EXERCISE OBJECTIVE >> Retype the listing below exactly, beginning at the line that contains "e.rd R.RST_CAUSE = (if" and ending with its last line.

DATASET CONTENT >>
______________________________

-- ==== Sys2Proof/Certificates/Slice0/Obligations.lean ====
section
/-!
DEFINITION. The statements. In each, `Gives c s P` says that the command answers a next state and what it is; a clause
without `Gives` gives the whole next state.
-/

open Sys2Proof Sys2Proof.Machine

/-- For every command c, every state s and every list rest, one step of s with c in front of rest answers exactly what
exec c answers on s with rest as its queue. On an empty queue a step answers the same state: no register, memory,
pin or time changes without a command. The queue of waiting commands (log entry 1) and that the block idles on an
empty one (log entry 2) are the model's own. -/
def Obligations.StepRunsFrontCommand : Prop :=
  (∀ (c : Instr) (s : State) (rest : List Instr), step { s with pending := c :: rest } = exec c { s with pending := rest }) ∧
  (∀ s : State, s.pending = [] → step s = .next s)

/-- At State.reset every field of PF BAR0 reads the value its Reset column gives, time is 0, VAUX is not valid, no
command waits and nothing has left the block. -/
def Obligations.ResetState : Prop :=
  (∀ (f : Fld) (i : Nat), f ∈ pfFields → State.reset.dev.rdi f i = f.rst % 2 ^ f.w) ∧
  (∀ (f : Fld) (c i : Nat), f ∈ pageFieldsAll → State.reset.dev.rdi (f.page c) i = f.rst % 2 ^ f.w) ∧
  State.reset.dev.rst.ep = none ∧ State.reset.dev.pw.vaux = false ∧ State.reset.dev.beat = 0 ∧
  State.reset.dev.out = [] ∧ State.reset.pending = []

/-- For every device in no episode, every source and every reach: after the source asserts, the episode has E0 at this
beat and this reach, the source's RST_CAUSE bit is set and the others stay, every leg is unparked, every register
field whose Cleared by column covers the reach is at its reset value and every other keeps its value, the blocks'
and clients' state is as after reset, and time has not moved. A level source is asserted. -/
def Obligations.SourceStartsEpisode : Prop :=
  ∀ (d : Dev) (src : Src) (r : Reach) (level : Bool), d.rst.ep = none →
    EpisodeBegins d (d.assertSrc src r level) src r ∧
    (level = true → src ≠ .regFault → src ≠ .therm → src ∈ (d.assertSrc src r level).rst.asserted)

/-- For every device in an episode: after a source of a reach asserts, the episode keeps its start, has the source among
the joined ones and every cause that had joined before, is at its hold again, and its reach is the wider of the two
reaches. -/
def Obligations.EpisodeWidens : Prop :=
  ∀ (d : Dev) (src : Src) (r : Reach) (level : Bool) (p : Episode), d.rst.ep = some p →
    (d.assertSrc src r level).rst.ep =
      some { start := p.start, reach := if r.wider p.reach then r else p.reach, joined := putBit p.joined src.bit true,
             phase := .hold } ∧
    (d.assertSrc src r level).rd R.RST_CAUSE = putBit (d.rd R.RST_CAUSE) src.bit true

/-- VAUX becoming valid begins the FULL episode of power-on: POR (and PIN with nRST_IN low) is set, and POR stays
asserted until VIN12 is valid. Losing VAUX puts every component but time and the outputs at its power-on value.
VIN12 becoming valid releases the power-on and brown-out sources and changes nothing else. A brown-out after VIN12
has been valid turns the laser bias off and asserts BOR of FULL reach. LVDS regulation is noted while VAUX is valid. -/
def Obligations.SupplyEvents : Prop :=
  ∀ s : State,
  (s.dev.pw.vaux = false → Gives .vauxValid s (fun e =>
    e.pw.vaux = true ∧ e.pw.vin12 = s.dev.pw.vin12 ∧ e.pw.vin12Seen = s.dev.pw.vin12 ∧
    e.rst.ep = some { start := s.dev.beat, reach := .full, joined := if s.dev.rst.nrstHigh then 1 else 5, phase := .hold } ∧
    e.rd R.RST_CAUSE = (if s.dev.rst.nrstHigh then 1 else 5) ∧
    (Src.por ∈ e.rst.asserted ↔ s.dev.pw.vin12 = false) ∧ (Src.pin ∈ e.rst.asserted ↔ s.dev.rst.nrstHigh = false) ∧
    e.beat = s.dev.beat ∧ e.free = s.dev.free ∧ e.out = s.dev.out)) ∧
  (s.dev.pw.vaux = true → exec .vauxValid s = .next s) ∧
  Gives .vauxLoss s (fun e =>
    e = { beat := s.dev.beat, free := s.dev.free, out := s.dev.out, regs := e.regs, pw := { vin12 := s.dev.pw.vin12 },
          rst := { perstHigh := s.dev.rst.perstHigh, nrstHigh := s.dev.rst.nrstHigh } } ∧
    RegsKept {} e ([R.GLB_ID_VARIANT.key 0, R.GLB_ID_STEPPING.key 0, R.GLB_ID_STACKS.key 0, R.GLB_ID_IODIES.key 0,
      R.BTP_SVN_FUSES.key 0] ++ (List.range 4).map R.GLB_SERIAL.key)) ∧
  Gives .vin12Valid s (fun e =>
    e = { s.dev with
      pw := { s.dev.pw with vin12 := true, vin12Seen := s.dev.pw.vin12Seen || s.dev.pw.vaux }
      rst := { s.dev.rst with asserted := e.rst.asserted } } ∧
    ∀ src, src ∈ e.rst.asserted ↔ (src ∈ s.dev.rst.asserted ∧ (s.dev.pw.vaux = true → src ≠ .por ∧ src ≠ .bor))) ∧
  (s.dev.pw.vin12 = true → s.dev.pw.vaux = true → s.dev.pw.vin12Seen = true → Gives .brownOut s (fun e =>
    e.pw.vin12 = false ∧ SourceJoined s.dev e .bor .full ∧ Src.bor ∈ e.rst.asserted ∧
    e.rdi R.OPT_ENG_ON 0 = 0 ∧ e.rdi R.OPT_ENG_ON 1 = 0 ∧
    ∀ r, downOrder.find? (fun r => decide (s.dev.rail r = .up ∨ s.dev.rail r = .ramping)) = some r → r < s.dev.pw.rails.length →
      e.rail r = .discharging)) ∧
  (s.dev.pw.vaux = true → exec .lvdsRegulatorInRegulation s =
    .next { s with dev := { s.dev with pw := { s.dev.pw with lvds := true } } })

______________________________

OUTPUT FOR THIS EXERCISE >>
    e.rd R.RST_CAUSE = (if s.dev.rst.nrstHigh then 1 else 5) ∧
    (Src.por ∈ e.rst.asserted ↔ s.dev.pw.vin12 = false) ∧ (Src.pin ∈ e.rst.asserted ↔ s.dev.rst.nrstHigh = false) ∧
    e.beat = s.dev.beat ∧ e.free = s.dev.free ∧ e.out = s.dev.out)) ∧
  (s.dev.pw.vaux = true → exec .vauxValid s = .next s) ∧
  Gives .vauxLoss s (fun e =>
    e = { beat := s.dev.beat, free := s.dev.free, out := s.dev.out, regs := e.regs, pw := { vin12 := s.dev.pw.vin12 },
          rst := { perstHigh := s.dev.rst.perstHigh, nrstHigh := s.dev.rst.nrstHigh } } ∧
    RegsKept {} e ([R.GLB_ID_VARIANT.key 0, R.GLB_ID_STEPPING.key 0, R.GLB_ID_STACKS.key 0, R.GLB_ID_IODIES.key 0,
      R.BTP_SVN_FUSES.key 0] ++ (List.range 4).map R.GLB_SERIAL.key)) ∧
  Gives .vin12Valid s (fun e =>
    e = { s.dev with
      pw := { s.dev.pw with vin12 := true, vin12Seen := s.dev.pw.vin12Seen || s.dev.pw.vaux }
      rst := { s.dev.rst with asserted := e.rst.asserted } } ∧
    ∀ src, src ∈ e.rst.asserted ↔ (src ∈ s.dev.rst.asserted ∧ (s.dev.pw.vaux = true → src ≠ .por ∧ src ≠ .bor))) ∧
  (s.dev.pw.vin12 = true → s.dev.pw.vaux = true → s.dev.pw.vin12Seen = true → Gives .brownOut s (fun e =>
    e.pw.vin12 = false ∧ SourceJoined s.dev e .bor .full ∧ Src.bor ∈ e.rst.asserted ∧
    e.rdi R.OPT_ENG_ON 0 = 0 ∧ e.rdi R.OPT_ENG_ON 1 = 0 ∧
    ∀ r, downOrder.find? (fun r => decide (s.dev.rail r = .up ∨ s.dev.rail r = .ramping)) = some r → r < s.dev.pw.rails.length →
      e.rail r = .discharging)) ∧
  (s.dev.pw.vaux = true → exec .lvdsRegulatorInRegulation s =
    .next { s with dev := { s.dev with pw := { s.dev.pw with lvds := true } } })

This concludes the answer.